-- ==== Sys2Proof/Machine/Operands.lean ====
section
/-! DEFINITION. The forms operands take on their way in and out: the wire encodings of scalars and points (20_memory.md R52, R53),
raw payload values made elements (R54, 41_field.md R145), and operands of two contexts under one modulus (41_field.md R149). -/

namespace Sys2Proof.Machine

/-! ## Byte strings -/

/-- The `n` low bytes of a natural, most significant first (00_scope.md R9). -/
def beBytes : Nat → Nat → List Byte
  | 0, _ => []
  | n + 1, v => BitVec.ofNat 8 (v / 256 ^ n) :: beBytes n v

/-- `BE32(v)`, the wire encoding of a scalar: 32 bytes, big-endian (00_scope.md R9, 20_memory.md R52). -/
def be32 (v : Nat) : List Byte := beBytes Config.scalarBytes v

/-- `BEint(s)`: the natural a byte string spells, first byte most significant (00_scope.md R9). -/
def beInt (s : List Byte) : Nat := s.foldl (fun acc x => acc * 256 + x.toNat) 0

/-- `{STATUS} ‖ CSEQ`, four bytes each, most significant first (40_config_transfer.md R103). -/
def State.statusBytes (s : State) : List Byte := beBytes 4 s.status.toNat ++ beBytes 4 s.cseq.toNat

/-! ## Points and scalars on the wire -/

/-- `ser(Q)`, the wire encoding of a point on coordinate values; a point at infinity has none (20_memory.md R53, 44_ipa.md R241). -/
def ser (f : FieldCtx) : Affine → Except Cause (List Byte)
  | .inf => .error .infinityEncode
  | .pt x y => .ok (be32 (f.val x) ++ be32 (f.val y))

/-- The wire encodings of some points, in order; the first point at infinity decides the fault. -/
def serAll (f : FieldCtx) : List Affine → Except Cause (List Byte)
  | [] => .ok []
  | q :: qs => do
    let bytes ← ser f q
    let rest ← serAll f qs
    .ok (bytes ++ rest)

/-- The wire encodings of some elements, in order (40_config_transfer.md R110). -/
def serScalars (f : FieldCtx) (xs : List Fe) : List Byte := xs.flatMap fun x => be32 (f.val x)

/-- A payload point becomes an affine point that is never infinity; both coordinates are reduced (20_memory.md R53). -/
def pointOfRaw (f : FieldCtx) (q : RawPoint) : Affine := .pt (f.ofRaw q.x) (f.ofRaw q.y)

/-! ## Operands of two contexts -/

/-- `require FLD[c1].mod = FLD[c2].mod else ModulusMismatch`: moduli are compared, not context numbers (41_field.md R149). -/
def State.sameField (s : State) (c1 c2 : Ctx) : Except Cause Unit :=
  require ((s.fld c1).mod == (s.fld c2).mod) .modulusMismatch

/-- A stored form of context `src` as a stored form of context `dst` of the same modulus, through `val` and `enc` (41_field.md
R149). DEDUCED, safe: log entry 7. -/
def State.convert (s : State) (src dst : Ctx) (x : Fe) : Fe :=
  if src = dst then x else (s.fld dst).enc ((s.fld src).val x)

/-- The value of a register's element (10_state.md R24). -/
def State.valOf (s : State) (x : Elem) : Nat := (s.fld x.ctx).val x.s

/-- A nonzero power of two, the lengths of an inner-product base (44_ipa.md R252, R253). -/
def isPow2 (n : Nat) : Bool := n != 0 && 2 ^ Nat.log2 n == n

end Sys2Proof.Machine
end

PROBLEM
Which lines in the data above hold the string "beBytes"? Show each one.

TASK OUTPUT
def beBytes : Nat → Nat → List Byte
  | n + 1, v => BitVec.ofNat 8 (v / 256 ^ n) :: beBytes n v
def be32 (v : Nat) : List Byte := beBytes Config.scalarBytes v
def State.statusBytes (s : State) : List Byte := beBytes 4 s.status.toNat ++ beBytes 4 s.cseq.toNat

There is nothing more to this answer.